Housebuilder welcomes rise in home completions in half year trading

BARRATT Developments has hailed an ‘excellent’ performance in the half year ended 31 December 2020.

The housebuilder has issued a trading update ahead of publication of its interim results on February 4.

For the period reported, Barratt delivered 9,077 home completions, up 9.2% on last year. The firm revealed that growth benefited from both the elevated level of work in progress carried into the new financial year and a higher opening forward sales position, due to the initial national lockdown delaying completions.

Barratt’s total average selling price increased by 1.1% to around £283,000, slightly higher than 2019’s £279.800. Total forward sales as at 31 December 2020 have increased by 14.3% to 13,588 homes (2019: 11,885 homes). The housebuilder added it is now over 90% forward sold for this financial year.

In terms of outlook, Barratt said that based on current market conditions and site construction activity, the business expects wholly owned completions to be between 15,250 and 15,750 homes in FY21. A lower level of completions are expected in the second half of the year relative to the first half, reflecting the reduced level of work in progress carried forward at December 2020 compared to June 2020 and, as a result, a greater reliance on construction activity in the half year ahead.

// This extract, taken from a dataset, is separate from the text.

-- ==== Sys2Proof/Machine/Dispatch.lean ====
section
/-! DEFINITION. The meaning of every instruction and step: one arm each. -/

namespace Sys2Proof.Machine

Chief executive David Thomas said, “Throughout the pandemic, our teams have worked hard to make our operations Covid-secure and our first priority continues to be keeping our employees, sub-contractors, suppliers and customers safe. I’d like to thank our people for their efforts in helping us to rebuild completion volumes, drive further operational improvements and deliver on our commitment to build the highest quality homes across the country. Despite the ongoing challenges presented by the pandemic, we are confident that our operating performance and strong financial position provide us with the resilience and flexibility to respond to the operating environment in FY21 and beyond.”